• [What is required] Please output exactly the part of the records below that opens with the line containing "outSeq (p : Fin 8)" and closes with the line containing "kvPeekRead (who : Requester) (p : Fin 8)", both lines included, and nothing else.

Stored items

/-- The commands. -/
inductive Instr where
  | powerUpBegin
  | pwrEnFall
  | railStageComplete (stage : Fin 6)
  | stageWindowTimeout (rail : Fin 9)
  | workRailFault (rail : Fin 9)
  | mgmtRailFault (rail : Fin 9)
  | inputRange (mv : BitVec 16)
  | inputFault (mv : BitVec 16)
  | rootPllLock
  | governorSample (vinMv iin10ma : BitVec 16)
  | governorEvaluate
  | coreIdleRestart (core : Fin 256)
  | restartRampStep (core : Fin 256)
  | waveStart (owner : Option (Fin 8))
  | waveGapTakeEffect
  | thermalSample (sensors : List (BitVec 8)) (drams : List (BitVec 8)) (inlet : BitVec 8)
  | thermalTrip (sensor : Fin 96) (celsius : BitVec 8)
  | clockFault (lost : ClockLoss)
  | perstFall
  | perstRise
  | coldResetDone
  | warmResetDone
  | pwrResetWarm (who : Requester)
  | pwrPartReset (who : Requester) (parts : BitVec 8)
  | vfFlr (p : Fin 8)
  | pf0Flr
  | partitionQuiesced (p : Fin 8)
  | i3cDynamicAddress (addr : BitVec 7)
  | i3cRegRead (offset : BitVec 32)
  | i3cRegWrite (offset value : BitVec 32)
  | i3cColdReset
  | i3cWarmReset
  | registerWrite (who : Requester) (offset : BitVec 26) (value : RegValue)
  | refusedAccess (who : Requester) (offset : BitVec 26) (bytes : BitVec 4) (write : Bool)
  | applyRequest (who : Requester) (page : BitVec 14)
  | applyDiscard (who : Requester) (page : BitVec 14)
  | application (page : BitVec 14)
  | pageLockSet (who : Requester) (page : BitVec 14)
  | lockAll (who : Requester)
  | eventFlagClear (who : Requester) (page : BitVec 14) (clear setNow : Word)
  | eventMaskWrite (who : Requester) (page : BitVec 14) (mask : Word)
  | pmapWrite (who : Requester) (p : Fin 8)
  | pmapWriteDone (p : Fin 8)
  | pmapRead (who : Requester) (p : Fin 8)
  | divisionWrite (who : Requester) (log2k : BitVec 2)
  | partCreate (who : Requester) (parts : BitVec 8)
  | partTeardown (who : Requester) (parts : BitVec 8)
  | createZeroingDone (p : Fin 8)
  | teardownZeroingDone (p : Fin 8)
  | containmentEvent (err : ErrorEvent)
  | scrubUnit (inst : Fin 24) (found : ScrubFound)
  | threadStartRequest (core : Fin 256) (slot : Fin 4) (pc : Dword) (args : List Dword)
  | aluAdd (c : Fin 256) (t : Fin 64) (d a b : BitVec 5)
  | aluSub (c : Fin 256) (t : Fin 64) (d a b : BitVec 5)
  | aluAnd (c : Fin 256) (t : Fin 64) (d a b : BitVec 5)
  | aluOr (c : Fin 256) (t : Fin 64) (d a b : BitVec 5)
  | aluXor (c : Fin 256) (t : Fin 64) (d a b : BitVec 5)
  | aluShl (c : Fin 256) (t : Fin 64) (d a b : BitVec 5)
  | aluShrl (c : Fin 256) (t : Fin 64) (d a b : BitVec 5)
  | aluShra (c : Fin 256) (t : Fin 64) (d a b : BitVec 5)
  | aluMul (c : Fin 256) (t : Fin 64) (d a b : BitVec 5)
  | aluSlt (c : Fin 256) (t : Fin 64) (d a b : BitVec 5)
  | aluSltu (c : Fin 256) (t : Fin 64) (d a b : BitVec 5)
  | aluMin (c : Fin 256) (t : Fin 64) (d a b : BitVec 5)
  | aluMax (c : Fin 256) (t : Fin 64) (d a b : BitVec 5)
  | addi (c : Fin 256) (t : Fin 64) (d a : BitVec 5) (imm : BitVec 16)
  | andi (c : Fin 256) (t : Fin 64) (d a : BitVec 5) (imm : BitVec 16)
  | ori (c : Fin 256) (t : Fin 64) (d a : BitVec 5) (imm : BitVec 16)
  | xori (c : Fin 256) (t : Fin 64) (d a : BitVec 5) (imm : BitVec 16)
  | shli (c : Fin 256) (t : Fin 64) (d a : BitVec 5) (imm : BitVec 16)
  | shrli (c : Fin 256) (t : Fin 64) (d a : BitVec 5) (imm : BitVec 16)
  | shrai (c : Fin 256) (t : Fin 64) (d a : BitVec 5) (imm : BitVec 16)
  | ins16 (c : Fin 256) (t : Fin 64) (d h : BitVec 5) (imm : BitVec 16)
  | movs (c : Fin 256) (t : Fin 64) (d a b : BitVec 5)
  | sets (c : Fin 256) (t : Fin 64) (d a b : BitVec 5)
  | ld (c : Fin 256) (t : Fin 64) (d a : BitVec 5) (imm : BitVec 16)
  | lw (c : Fin 256) (t : Fin 64) (d a : BitVec 5) (imm : BitVec 16)
  | st (c : Fin 256) (t : Fin 64) (d a : BitVec 5) (imm : BitVec 16)
  | sw (c : Fin 256) (t : Fin 64) (d a : BitVec 5) (imm : BitVec 16)
  | vld (c : Fin 256) (t : Fin 64) (d a : BitVec 5) (imm : BitVec 16)
  | vst (c : Fin 256) (t : Fin 64) (d a : BitVec 5) (imm : BitVec 16)
  | beq (c : Fin 256) (t : Fin 64) (d a : BitVec 5) (imm : BitVec 16)
  | bne (c : Fin 256) (t : Fin 64) (d a : BitVec 5) (imm : BitVec 16)
  | blt (c : Fin 256) (t : Fin 64) (d a : BitVec 5) (imm : BitVec 16)
  | bge (c : Fin 256) (t : Fin 64) (d a : BitVec 5) (imm : BitVec 16)
  | jmp (c : Fin 256) (t : Fin 64) (offs : BitVec 26)
  | jalr (c : Fin 256) (t : Fin 64) (d a : BitVec 5) (imm : BitVec 16)
  | syncAdd (c : Fin 256) (t : Fin 64) (d a b : BitVec 5)
  | syncSet (c : Fin 256) (t : Fin 64) (d a b : BitVec 5)
  | syncRead (c : Fin 256) (t : Fin 64) (d a b : BitVec 5)
  | syncWait (c : Fin 256) (t : Fin 64) (d a b : BitVec 5)
  | syncClaim (c : Fin 256) (t : Fin 64) (d a b : BitVec 5)
  | syncClaimSet (c : Fin 256) (t : Fin 64) (d a b : BitVec 5)
  | post (c : Fin 256) (t : Fin 64) (d a b : BitVec 5)
  | start (c : Fin 256) (t : Fin 64) (d a b : BitVec 5) (slot : Fin 4)
  | fence (c : Fin 256) (t : Fin 64) (d a b : BitVec 5)
  | vadd (c : Fin 256) (t : Fin 64) (ty : BitVec 2) (d a b : BitVec 5)
  | vsub (c : Fin 256) (t : Fin 64) (ty : BitVec 2) (d a b : BitVec 5)
  | vmul (c : Fin 256) (t : Fin 64) (ty : BitVec 2) (d a b : BitVec 5)
  | vfma (c : Fin 256) (t : Fin 64) (ty : BitVec 2) (d a b : BitVec 5)
  | vmin (c : Fin 256) (t : Fin 64) (ty : BitVec 2) (d a b : BitVec 5)
  | vmax (c : Fin 256) (t : Fin 64) (ty : BitVec 2) (d a b : BitVec 5)
  | vabs (c : Fin 256) (t : Fin 64) (ty : BitVec 2) (d a b : BitVec 5)
  | vneg (c : Fin 256) (t : Fin 64) (ty : BitVec 2) (d a b : BitVec 5)
  | vdiv (c : Fin 256) (t : Fin 64) (ty : BitVec 2) (d a b : BitVec 5)
  | vsqrt (c : Fin 256) (t : Fin 64) (ty : BitVec 2) (d a b : BitVec 5)
  | vcmplt (c : Fin 256) (t : Fin 64) (ty : BitVec 2) (d a b : BitVec 5)
  | vcmple (c : Fin 256) (t : Fin 64) (ty : BitVec 2) (d a b : BitVec 5)
  | vcmpeq (c : Fin 256) (t : Fin 64) (ty : BitVec 2) (d a b : BitVec 5)
  | vsel (c : Fin 256) (t : Fin 64) (ty : BitVec 2) (d a b : BitVec 5)
  | vand (c : Fin 256) (t : Fin 64) (ty : BitVec 2) (d a b : BitVec 5)
  | vor (c : Fin 256) (t : Fin 64) (ty : BitVec 2) (d a b : BitVec 5)
  | vxor (c : Fin 256) (t : Fin 64) (ty : BitVec 2) (d a b : BitVec 5)
  | vcvt (c : Fin 256) (t : Fin 64) (ty : BitVec 2) (fmt : BitVec 3) (d a b : BitVec 5)
  | vbcast (c : Fin 256) (t : Fin 64) (ty : BitVec 2) (d a b : BitVec 5)
  | vredsum (c : Fin 256) (t : Fin 64) (ty : BitVec 2) (d a b : BitVec 5)
  | vredmax (c : Fin 256) (t : Fin 64) (ty : BitVec 2) (d a b : BitVec 5)
  | vcvtw (c : Fin 256) (t : Fin 64) (ty : BitVec 2) (fmt : BitVec 3) (d a b : BitVec 5)
  | sfuExp (c : Fin 256) (t : Fin 64) (d a b : BitVec 5)
  | sfuLog (c : Fin 256) (t : Fin 64) (d a b : BitVec 5)
  | sfuRecip (c : Fin 256) (t : Fin 64) (d a b : BitVec 5)
  | sfuRsqrt (c : Fin 256) (t : Fin 64) (d a b : BitVec 5)
  | progEnd (c : Fin 256) (t : Fin 64) (d a b : BitVec 5) (status : BitVec 8)
  | illegalInstr (c : Fin 256) (t : Fin 64) (w : Word)
  | loadDataArrive (c : Fin 256) (t : Fin 64) (index : Nat) (how : Arrival)
  | instrLineArrive (c : Fin 256) (t : Fin 64) (how : Arrival)
  | storeAck (c : Fin 256) (t : Fin 64) (index : Nat)
  | syncWaitTimeout (c : Fin 256) (t : Fin 64)
  | syncValueWrite (who : Requester) (ctr : Fin 8192) (v : Word)
  | syncCmdAdd (who : Requester) (page : Fin 32) (v : Word)
  | syncLimitWrite (who : Requester) (ctr : Fin 8192) (v : Word)
  | galleyShareApply (core : Fin 256)
  | postRetry (c : Fin 256) (t : Fin 64)
  | nop (c : Fin 256) (slot : Fin 4) (bytes : BitVec 512)
  | matmul (c : Fin 256) (slot : Fin 4) (bytes : BitVec 512)
  | gmatmul (c : Fin 256) (slot : Fin 4) (bytes : BitVec 512)
  | conv (c : Fin 256) (slot : Fin 4) (bytes : BitVec 512)
  | poolMax (c : Fin 256) (slot : Fin 4) (bytes : BitVec 512)
  | poolAvg (c : Fin 256) (slot : Fin 4) (bytes : BitVec 512)
  | cropResize (c : Fin 256) (slot : Fin 4) (bytes : BitVec 512)
  | attentionForward (c : Fin 256) (slot : Fin 4) (bytes : BitVec 512)
  | attentionBackward (c : Fin 256) (slot : Fin 4) (bytes : BitVec 512)
  | normForward (c : Fin 256) (slot : Fin 4) (bytes : BitVec 512)
  | normBackward (c : Fin 256) (slot : Fin 4) (bytes : BitVec 512)
  | softmaxForward (c : Fin 256) (slot : Fin 4) (bytes : BitVec 512)
  | softmaxBackward (c : Fin 256) (slot : Fin 4) (bytes : BitVec 512)
  | loss (c : Fin 256) (slot : Fin 4) (bytes : BitVec 512)
  | elementwise (c : Fin 256) (slot : Fin 4) (bytes : BitVec 512)
  | copy (c : Fin 256) (slot : Fin 4) (bytes : BitVec 512)
  | gather (c : Fin 256) (slot : Fin 4) (bytes : BitVec 512)
  | scatter (c : Fin 256) (slot : Fin 4) (bytes : BitVec 512)
  | allReduce (c : Fin 256) (slot : Fin 4) (bytes : BitVec 512)
  | reduceScatter (c : Fin 256) (slot : Fin 4) (bytes : BitVec 512)
  | allGather (c : Fin 256) (slot : Fin 4) (bytes : BitVec 512)
  | broadcast (c : Fin 256) (slot : Fin 4) (bytes : BitVec 512)
  | barrier (c : Fin 256) (slot : Fin 4) (bytes : BitVec 512)
  | reshard (c : Fin 256) (slot : Fin 4) (bytes : BitVec 512)
  | update (c : Fin 256) (slot : Fin 4) (bytes : BitVec 512)
  | badOpcode (c : Fin 256) (slot : Fin 4) (bytes : BitVec 512)
  | formeWaitMet (i : Nat)
  | formeCountersFree (i : Nat)
  | formePlanned (i : Nat)
  | formePostArrive (i : Nat) (core : Fin 256)
  | claimReturn (i : Nat) (core : Fin 256)
  | chunkStaged (core : Fin 256) (i : Nat) (corrected : List (BitVec 48))
  | tileBegin (core : Fin 256) (unit : Fin 2)
  | tileEnd (core : Fin 256) (i : Nat)
  | epilogueStart (core : Fin 256) (i : Nat)
  | coreReportEnd (i : Nat) (core : Fin 256)
  | tileFault (i : Nat) (core : Fin 256) (addr : Dword) (write : Bool)
  | proofTimeTrigger (core : Fin 256)
  | proofComplete (core : Fin 256) (i : Nat) (upset : List (Nat × Dword))
  | planFlush (who : Requester) (j : Fin 8)
  | reducerUpdate (index : Nat)
  | arenaSpillDone (p : Fin 8)
  | cambBlockArrive (unit : Fin 16)
  | cambBlockApply (unit : Fin 16)
  | cambBlockWritten (unit : Fin 16)
  | normAllreduceDone (p : Fin 8)
  | updateAbort (who : Requester) (unit : Fin 16)
  | updateTimeout (p : Fin 8)
  | cambNormPrevWrite (who : Requester) (unit : Fin 16) (valid : Bool) (value : Word)
  | kvAdmit (p : Fin 8)
  | schedule (p : Fin 8)
  | advance (p : Fin 8)
  | advanceResume (p : Fin 8)
  | release (p : Fin 8)
  | outAuto (p : Fin 8)
  | inAuto (p : Fin 8)
  | outSeq (p : Fin 8)
  | inSeq (p : Fin 8)
  | swapOutDone (p : Fin 8) (seq : BitVec 12)
  | swapInDone (p : Fin 8) (seq : BitVec 12)
  | prefixLookup (p : Fin 8)
  | handleOf (p : Fin 8)
  | evict (p : Fin 8)
  | trim (p : Fin 8)
  | budgetSet (p : Fin 8)
  | budgetAdd (p : Fin 8)
  | budgetRead (p : Fin 8)
  | budgetRefillTick (p : Fin 8)
  | ringIrqDelay (p : Fin 8) (vec : BitVec 8)
  | kvPeekRead (who : Requester) (p : Fin 8)
  | coppModeReq (who : Requester) (p : Fin 8) (target : BitVec 2)
  | drainComplete (p : Fin 8)
  | planBarrierComplete (p : Fin 8)
  | planComplete (p : Fin 8)
  | planTimeout (p : Fin 8)
  | intakeJobTake (p : Fin 8)
  | engineGrant (engine : Fin 35) (isRef : Bool)
  | decodeUnitDone (engine : Fin 35) (u : DecodedUnit)
  | decodeBudgetExceeded (engine : Fin 35) (cycles samples : Nat)
  | frameReserve (p : Fin 8) (j : Nat) (hdr : StreamHeader)
  | postprocessFrame (p : Fin 8) (j cycles : Nat)
  | liveSampleAvailable (p : Fin 8) (j : Nat)
  | batchDeliver (p : Fin 8) (j : Nat)
  | batchSlotFreed (p : Fin 8) (j : Nat)
  | linkSignalDetect (link : Fin 36) (cable : BitVec 4) (dm : BitVec 16)
  | linkTrainConverged (link : Fin 36)
  | linkTrainTimeout (link : Fin 36)
  | linkAlignLock (link : Fin 36)
  | linkAlignTimeout (link : Fin 36)
  | handshakeTimeout (link : Fin 36)
  | retrainCondition (link : Fin 36) (why : Fin 4)
  | retrainRegained (link : Fin 36)
  | retrainTimeout (link : Fin 36)
  | linkFailedHoldoff (link : Fin 36)
  | flitReceive (link : Fin 36) (num : Word) (bytes : List Byte) (corrected uncorrectable : BitVec 16)
  | ackTimer (link : Fin 36)
  | hello (link : Fin 36) (h : Hello)
  | helloTimer (link : Fin 36)
  | ack (link : Fin 36) (num : Word)
  | nak (link : Fin 36) (num : Word)
  | credit (link : Fin 36) (cls : BitVec 3) (level : BitVec 4) (pool : Bool) (units : BitVec 13)
  | readReq (src : Option (Fin 36)) (p : Packet) (found : ReadErrors)
  | writeReq (src : Option (Fin 36)) (p : Packet)
  | readRsp (src : Option (Fin 36)) (p : Packet)
  | writeRsp (src : Option (Fin 36)) (p : Packet)
  | collData (src : Option (Fin 36)) (p : Packet)
  | collGrant (src : Option (Fin 36)) (p : Packet)
  | collCtrl (src : Option (Fin 36)) (p : Packet)
  | route (link : Fin 36) (p : Packet)
  | routeAdvertise
  | elect (link : Fin 36) (p : Packet)
  | electSettle
  | cnpyAddrWrite (who : Requester) (value : Word)
  | reqTimeout (ctx : BitVec 12) (seq : BitVec 16)
  | collTimeout (i : Nat)
  | collectiveComplete (i : Nat)
  | cnpyTblRead (who : Requester)
  | cnpyTblWrite (who : Requester)
  | timeExchange (masters others : List (BitVec 16))
  | time (link : Fin 36) (p : Packet)
  | timeSyncLoss
  | bmeChange (c : HostConfig)
  | powerStateChange (f : Fin 9) (d3 : Bool)
  | sqEnable (who : Requester) (f : Fin 9) (q : Fin 16) (v : Word)
  | cqEnable (who : Requester) (f : Fin 9) (q : Fin 16) (v : Word)
  | cqCtrlWrite (who : Requester) (f : Fin 9) (q : Fin 16) (v : Word)
  | sqDoorbell (f : Fin 9) (q : Fin 16) (tail : Word)
  | cqDoorbell (f : Fin 9) (q : Fin 16) (head : Word)
  | sqEntryFetch (f : Fin 9) (q : Fin 16) (n : Fin 8) (host : Option (List Byte))
  | sqNop (f : Fin 9) (q : Fin 16)
  | sqForme (f : Fin 9) (q : Fin 16)
  | sqStart (f : Fin 9) (q : Fin 16)
  | sqSyncAdd (f : Fin 9) (q : Fin 16)
  | sqWait (f : Fin 9) (q : Fin 16)
  | sqWaitMet (f : Fin 9) (q : Fin 16)
  | sqWaitTimeout (f : Fin 9) (q : Fin 16)
  | badEntry (f : Fin 9) (q : Fin 16)
  | cqIrqDelay (f : Fin 9) (q : Fin 16)
  | msixUnmask (f : Fin 9) (vec : Option (BitVec 8 × Option (Dword × Word))) (mask : Bool)
  | bar2Read (f : Fin 9) (off : BitVec 36) (n : BitVec 13) (found : ReadErrors)
  | bar2Write (f : Fin 9) (off : BitVec 36) (data : List Byte)
  | hostReadFail (p : Fin 8) (unit : BitVec 16) (addr bus : Dword)
  | snapRequest (who : Requester) (p : Fin 8)
  | touchCopyDone (p : Fin 8)
  | snapshotComplete (p : Fin 8)
  | replayStart (who : Requester) (unit : Fin 16)
  | replayItem (p : Fin 8)
  | replayEnd (p : Fin 8)
  | snapIntervalCompute
  | fillStart (who : Requester) (p : Fin 8)
  | fillAbort (who : Requester) (p : Fin 8)
  | fillCheckDone (p : Fin 8)
  | fillCopyDone (p : Fin 8)
  | fillInstallDone (p : Fin 8)
  | lockstepMismatch
  | ctrlCoreUe (n : Fin 12)
  | auditPeriod
  | auditRead (page : BitVec 14) (word : BitVec 10) (upset : Option Word)
  | fhFlush
  | ceSummary
  | fhRead (who : Requester)
  | i3cFhRead (n : BitVec 32)
  | i3cFhNext
  | impArm (who : Requester)
  | impCancel (who : Requester)
  | impressionTake
  | lcProvision (who : Requester)
  | lcDeploy (who : Requester)
  | lcReturn (who : Requester)
  | lcDecommission (who : Requester)
  | rngHealthFail
  | secAttRequest (who : Requester)
  | i3cAttestRequest (nonce : BitVec 256)
  | reportReady
  | fwFetch (who : Requester) (host : List Byte)
  | i3cFwChunk (block : BitVec 16) (chunk : BitVec 16) (data : List Byte)
  | fwBlockCheck (good : Bool)
  | fwActivate (who : Requester) (reset : Bool)
  | fwInstallDone (good : Bool)
  | fwConfirm (who : Requester)
  | fwDiscard (who : Requester)
  | fwPropagateOffer
  | fwBitmapResend
  | fwPropagateRetry
  | secBoot
  | bootWatchdog
  | secSetRead (who : Requester)
  | secSetWrite (who : Requester) (good : Bool)
  | secSetDelete (who : Requester) (good : Bool)
  | fuseProgramKey (who : Requester) (key : BitVec 2) (good : Bool)
  | jtagInstruction (i : Jtag)
  | powerOnResetDone
  | vector0MessageSpacing (f : Fin 9)
  deriving DecidableEq, Repr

• [Exercise response]
  | outSeq (p : Fin 8)
  | inSeq (p : Fin 8)
  | swapOutDone (p : Fin 8) (seq : BitVec 12)
  | swapInDone (p : Fin 8) (seq : BitVec 12)
  | prefixLookup (p : Fin 8)
  | handleOf (p : Fin 8)
  | evict (p : Fin 8)
  | trim (p : Fin 8)
  | budgetSet (p : Fin 8)
  | budgetAdd (p : Fin 8)
  | budgetRead (p : Fin 8)
  | budgetRefillTick (p : Fin 8)
  | ringIrqDelay (p : Fin 8) (vec : BitVec 8)
  | kvPeekRead (who : Requester) (p : Fin 8)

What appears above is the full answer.